Install CDK in your local environment. Follow the steps outlined in lab preparation section.
You will validate the following services in AWS account after CDK deployment is complete.
Resources created in these CDK stacks include:
This project is designed for use with devices with cryptographic coprocessors such as the ATECC608. If you are using a device with a protected private key or wish to use your own private key, place the CSR in the certs/ directory with the filename <thing_name>.csr.pem where <thing_name> is the X509 Certificate Subject’s CommonName (e.g. certs/my_device_1.csr.pem). If you do not have a private key and CSR you care to use, they will be created for you on when the stack is deployed.
UNLESS OTHERWISE NOTED, ENSURE REGION SET TO US-EAST-1 (N. Virginia)
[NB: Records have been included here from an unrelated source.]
-- ==== Sys2Proof/Certificates/Slice0/Obligations.lean ====
section
/-! DEFINITION. The statements for the provers, from the numbered rules of spec/: the queue of commands, reset and start-up, the keyboard, the dictionary, translation, the feed, the line, the floor and the status outputs, and the invariants that every step keeps. -/

section

open Sys2Proof Sys2Proof.Machine

/-! ## The queue of commands -/

/-- A step takes the command at the front of the queue and runs it on the part with the queue's rest; on an empty queue the part idles (the model's choice, log entry 3). -/
def Obligations.StepRunsFrontCommand : Prop :=
  (∀ (c : Instr) (rest : List Instr) (s : State), s.pending = c :: rest → step s = exec c { s with pending := rest })
    ∧ ∀ s : State, s.pending = [] → step s = .next s

/-- Every command answers a next state in every state: none faults, none is refused, and none touches the queue of commands. -/
def Obligations.EveryCommandAnswersNext : Prop :=
  ∀ (c : Instr) (s : State), ∃ t, exec c s = .next t ∧ t.pending = s.pending

/-- A command whose own condition does not hold changes nothing (the model's choice for events that do not occur then, log entry 1): no timer of its name is due, no read of its name is in flight or its block has another length, the frame is not complete or not read back to its end, the mismatch is of the other kind, or the block is not in the state in which the event arises. -/
def Obligations.CommandOutOfTurnChangesNothing : Prop :=
  ∀ s : State,
    (∀ owner bytes, s.startup.reading = false ∨ owner = .abandoned ∨ bytes.length ≠ 290 →
        exec (.headerReadComplete owner bytes) s = .next s)
    ∧ (s.startup.reading = false ∨ s.startup.limitTimer ≠ some 0 → exec .startupLimitExpiry s = .next s)
    ∧ (∀ c, (s.scanner.line c).state ≠ .closing 0 → (s.scanner.line c).state ≠ .opening 0 →
        exec (.debounceExpiry c) s = .next s)
    ∧ (s.scanner.releaseTimer ≠ some 0 ∨ s.scanner.chord ≠ .releasing → exec .releaseWindowExpiry s = .next s)
    ∧ (s.scanner.durationTimer ≠ some 0 ∨ s.scanner.chord = .idle → exec .maximumStrokeDurationExpiry s = .next s)
    ∧ (s.engine.step.isSome = true ∨ s.startup.ended = false ∨ (s.engine.replay = [] ∧ s.intake.items = [])
        ∨ (s.floor.state.inTenure = true ∧ s.feed.free < 3) → exec .stepBegin s = .next s)
    ∧ (∀ owner bytes, (∀ i, s.port.read ≠ .slot i) ∨ s.port.lookup = none ∨ s.engine.step = none ∨ owner = .abandoned
        ∨ bytes.length ≠ 64 → exec (.slotReadComplete owner bytes) s = .next s)
    ∧ ((∀ i, s.port.read ≠ .slot i) ∨ s.port.lookup = none ∨ s.engine.step = none ∨ s.port.watchdogTimer ≠ some 0 →
        exec .lookupWatchdogExpiry s = .next s)
    ∧ (s.port.up = true ∨ s.port.recoveryTimer ≠ some 0 → exec .recoveryTimerExpiry s = .next s)
    ∧ (∀ owner bytes, s.port.read ≠ .recovery ∨ owner = .abandoned ∨ bytes.length ≠ 290 →
        exec (.recoveryReadComplete owner bytes) s = .next s)
    ∧ (s.engine.settleTimer ≠ some 0 ∨ s.engine.step.isSome = true → exec .settleIdleExpiry s = .next s)
    ∧ (s.line.hunting = false ∨ s.line.idle < 14 → exec .huntingFlagClear s = .next s)
    ∧ (s.line.state ≠ .receiving ∨ s.line.received = [] ∨ s.line.charBits ≠ []
        ∨ (∀ lead len rest, s.line.received = lead :: len :: rest → rest.length ≠ len.toNat + 2) →
        exec .frameComplete s = .next s)
    ∧ (s.line.state ≠ .receiving ∨ s.line.received = [] ∨ s.line.charBits ≠ [] ∨ s.line.idle ≤ 22
        ∨ (∃ lead len rest, s.line.received = lead :: len :: rest ∧ rest.length = len.toNat + 2) → exec .frameBreakOff s = .next s)
    ∧ (s.line.state ≠ .idle ∨ s.line.driven ≤ 22 → exec .lineFault s = .next s)
    ∧ (s.startup.ended = false ∨ (s.line.state ≠ .integrating ∧ s.line.state ≠ .fault) ∨ s.line.idle < 33 →
        exec .integrationEnd s = .next s)
    ∧ (s.line.state ≠ .idle ∨ s.line.idle < 14 ∨ s.feed.waiting = [] ∨ s.floor.state = .mute →
        exec .transmitBegin s = .next s)
    ∧ (s.line.state ≠ .transmitting ∨ s.line.mismatch = true
        ∨ (∀ x, s.feed.sending = some x → s.line.readBack ≠ (x.frame.levels s.station).length) →
        exec .frameSentWhole s = .next s)
    ∧ (s.line.state ≠ .transmitting ∨ s.line.mismatch = false ∨ 11 ≤ s.line.readBack ∨ bitSent s = .driven →
        exec .lossOfArbitration s = .next s)
    ∧ (s.line.state ≠ .transmitting ∨ s.line.mismatch = false ∨ (s.line.readBack < 11 ∧ bitSent s = .released) →
        exec .bodyCollision s = .next s)
    ∧ (s.floor.state ≠ .live ∨ s.feed.waiting ≠ [] ∨ s.feed.sending.isSome = true
        ∨ (s.feed.gap = none ∧ s.feed.cursor = none) → exec .replayGeneration s = .next s)
    ∧ (s.floor.absenceTimer ≠ some 0 → exec .absenceTimerExpiry s = .next s)
    ∧ (s.floor.claimTimer ≠ some 0 ∨ s.floor.state ≠ .claiming → exec .claimWindowExpiry s = .next s)
    ∧ (s.floor.presenceTimer ≠ some 0 → exec .presenceTimerExpiry s = .next s)
    ∧ (s.attnTimer ≠ some 0 → exec .attnPulseExpiry s = .next s)
    ∧ (s.line.state ≠ .receiving ∨ s.line.charBits.length ≠ 11 → exec .characterTakenIn s = .next s)
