-- ==== Sys2Proof/Laws/FloorView.lean ====
section
/-! SUPPORT. The floor state machine and the station's view of the floor: what entering and leaving each state and
taking each frame keeps (R158 to R176). -/

namespace Sys2Proof.Machine
set_option linter.all false

/-- The part of the floor's form that its own operations depend on. -/
structure Viewed (s : State) : Prop where
  claimant : s.floor.claimant.isSome = true → s.floor.state.inTenure = true
  keptBack : s.floor.keptBack.isSome = true → s.floor.state = .handing
  origin : s.floor.origin.isSome = true ↔ s.floor.state = .claiming
  claimWindow : s.floor.claimTimer.isSome = true → s.floor.state = .claiming ∧ s.line.integrated = true
  absence : s.floor.absenceTimer.isSome = true ↔
    s.floor.state ≠ .mute ∧ s.floor.view.live ≠ none ∧ s.floor.view.live ≠ some s.station
  presence : s.floor.state ≠ .mute → s.line.integrated = true → s.floor.presenceTimer.isSome = true
  presenceMute : s.floor.state = .mute → s.floor.presenceTimer = none
  tenure : s.floor.state.inTenure = true → s.floor.view.live = some s.station →
    s.floor.view.epoch = s.feed.tenureEpoch ∧ s.feed.tenureEpoch.isSome = true
  armed : s.floor.autoClaim = false → s.floor.armed = false

theorem FloorSound.viewed {s : State} (h : FloorSound s) : Viewed s :=
  ⟨h.claimant, h.keptBack, h.origin, fun hh => ⟨(h.claimWindow.1 hh).1, (h.claimWindow.1 hh).2.2⟩, h.absence, h.presence, h.presenceMute,
    fun hh _ => (h.tenure hh).2, h.armed⟩

theorem Viewed.standby {s : State} (h : Viewed s) (hst : s.floor.state = .standby) : FloorSound s :=
  ⟨h.claimant, h.keptBack, h.origin, ⟨fun hh => (by have := (h.claimWindow hh).1; rw [hst] at this; cases this), fun hh => (by rw [hst] at hh; cases hh.1)⟩, h.absence, h.presence, h.presenceMute,
    fun hh => (by rw [hst] at hh; cases hh), h.armed⟩

theorem FloorSound.congr {s s' : State} (h : FloorSound s) (h1 : s'.floor = s.floor) (h2 : s'.station = s.station)
    (h3 : s'.line.integrated = s.line.integrated) (h4 : s'.feed.tenureEpoch = s.feed.tenureEpoch) : FloorSound s' :=
  ⟨by rw [h1]; exact h.claimant, by rw [h1]; exact h.keptBack, by rw [h1]; exact h.origin, by rw [h1, h3]; exact h.claimWindow, by rw [h1, h2]; exact h.absence,
    by rw [h1, h3]; exact h.presence, by rw [h1]; exact h.presenceMute, by rw [h1, h2, h4]; exact h.tenure, by rw [h1]; exact h.armed⟩

theorem Viewed.congr {s s' : State} (h : Viewed s) (h1 : s'.floor = s.floor) (h2 : s'.station = s.station)
    (h3 : s'.line.integrated = s.line.integrated) (h4 : s'.feed.tenureEpoch = s.feed.tenureEpoch) : Viewed s' :=
  ⟨by rw [h1]; exact h.claimant, by rw [h1]; exact h.keptBack, by rw [h1]; exact h.origin, by rw [h1, h3]; exact h.claimWindow, by rw [h1, h2]; exact h.absence,
    by rw [h1, h3]; exact h.presence, by rw [h1]; exact h.presenceMute, by rw [h1, h2, h4]; exact h.tenure, by rw [h1]; exact h.armed⟩

theorem HubS.congr {s s' : State} (h : HubS s) (h1 : s'.floor.state = s.floor.state) (h2 : s'.engine = s.engine)
    (h3 : s'.feed = s.feed) : HubS s' := by
  unfold HubS; rw [h1, h2, h3]; exact h

/-! ## Offers -/

theorem offer_tenureEpoch (place : Feed → Feed) (s : State) (h : ∀ f, (place f).tenureEpoch = f.tenureEpoch)
    : (offer place s).feed.tenureEpoch = s.feed.tenureEpoch := by
  unfold offer; split
  · rfl
  · exact h _

@[simp] theorem offerPresence_epoch (s : State) : (offerPresence s).feed.tenureEpoch = s.feed.tenureEpoch :=
  offer_tenureEpoch _ s fun f => (offerPresence_step f).epoch
@[simp] theorem offerClaim_epoch (w : Bool) (s : State) : (offerClaim w s).feed.tenureEpoch = s.feed.tenureEpoch :=
  offer_tenureEpoch _ s fun f => (offerClaim_step _ f).epoch
@[simp] theorem offerHandover_epoch (h : Handover) (s : State)
    : (offerHandover h s).feed.tenureEpoch = s.feed.tenureEpoch :=
  offer_tenureEpoch _ _ fun f => (offerHandover_step _ f).epoch

theorem offer_hub {place : Feed → Feed} {s : State} (h : HubS s)
    (hp : s.floor.state ≠ .mute → Hub s.floor.state s.engine (place s.feed)) : HubS (offer place s) := by
  unfold offer; split
  · exact h
  · rename_i hm
    exact hp (by simpa using hm)

theorem offerPresence_hub {s : State} (h : HubS s)
    : HubS (offerPresence s) := offer_hub h fun hm => Hub.offerPresence h hm
theorem offerClaim_hub {s : State} (h : HubS s) (hl : s.floor.state ≠ .live) (w : Bool)
    : HubS (offerClaim w s) := offer_hub h fun hm => Hub.offerClaim h hm hl _ _
theorem offerHandover_hub {s : State} (h : HubS s) (hl : s.floor.state ≠ .live) (ho : Handover)
    : HubS (offerHandover ho s) := by
  unfold offerHandover
  exact offer_hub (s := s.setFloor { s.floor with lastOffered := some ho.offered }) h fun hm => Hub.offerHandover h hm hl _

theorem offerPresence_floor {s : State} (h : FloorSound s)
    : FloorSound (offerPresence s) := h.congr (by simp) (by simp) (by simp) (by simp)
theorem offerClaim_floor {s : State} (h : FloorSound s) (w : Bool)
    : FloorSound (offerClaim w s) := h.congr (by simp) (by simp) (by simp) (by simp)

@[simp] theorem offerHandover_floorEq (ho : Handover) (s : State)
    : (offerHandover ho s).floor = { s.floor with lastOffered := some ho.offered } := by
  unfold offerHandover offer; split <;> rfl

theorem offerHandover_floor {s : State} (h : FloorSound s) (ho : Handover) : FloorSound (offerHandover ho s) := by
  have hs : FloorSound (s.setFloor { s.floor with lastOffered := some ho.offered }) :=
    ⟨h.claimant, h.keptBack, h.origin, h.claimWindow, h.absence, h.presence, h.presenceMute, h.tenure, h.armed⟩
  exact hs.congr (by simp) (by simp) (by simp) (by simp)

/-! ## Timers -/

theorem presenceLoad_isSome (f : Floor) : f.presenceLoad.isSome = (f.state != .mute) := by
  unfold Floor.presenceLoad; cases f.state <;> rfl

theorem loadPresence_floor {s : State} (h : FloorSound s) : FloorSound (loadPresence s) := by
  have hp := presenceLoad_isSome s.floor
  refine ⟨h.claimant, h.keptBack, h.origin, h.claimWindow, h.absence, ?_, ?_, h.tenure, h.armed⟩
  · intro hm _
    simp only [loadPresence, State.setFloor_floor] at hm ⊢
    rw [hp]; simpa using hm
  · intro hm
    simp only [loadPresence, State.setFloor_floor] at hm ⊢
    unfold Floor.presenceLoad; rw [hm]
git clone https://github.com/aws-samples/aws-iot-sap-condition-monitoring-demo.git
python3 -m venv .venv
source .venv/bin/activate
cd cdk-iot-analytics/
pip install -r requirements.txt
cd cdk-iot-analytics
Ensure your run npm install -g npm from you local terminal to have the latest version of cdk
npm install -g npm
cdk bootstrap aws://<account>/<region>
cdk deploy iot -O=iot-outputs.json
pip install \
requests \
xmltodict \
-t ./cdk_sap_blog/sap/lambda_assets/layer/python/
cdk deploy sap
cdk deploy analytics -O=analytics-outputs.json
IoT Core : Log into your AWS console and make sure you can access the AWS IoT dashboard by selecting AWS IoT Core in AWS Services search window. Click Manage ->Things->Click on your thing name to validate the Thing attributes.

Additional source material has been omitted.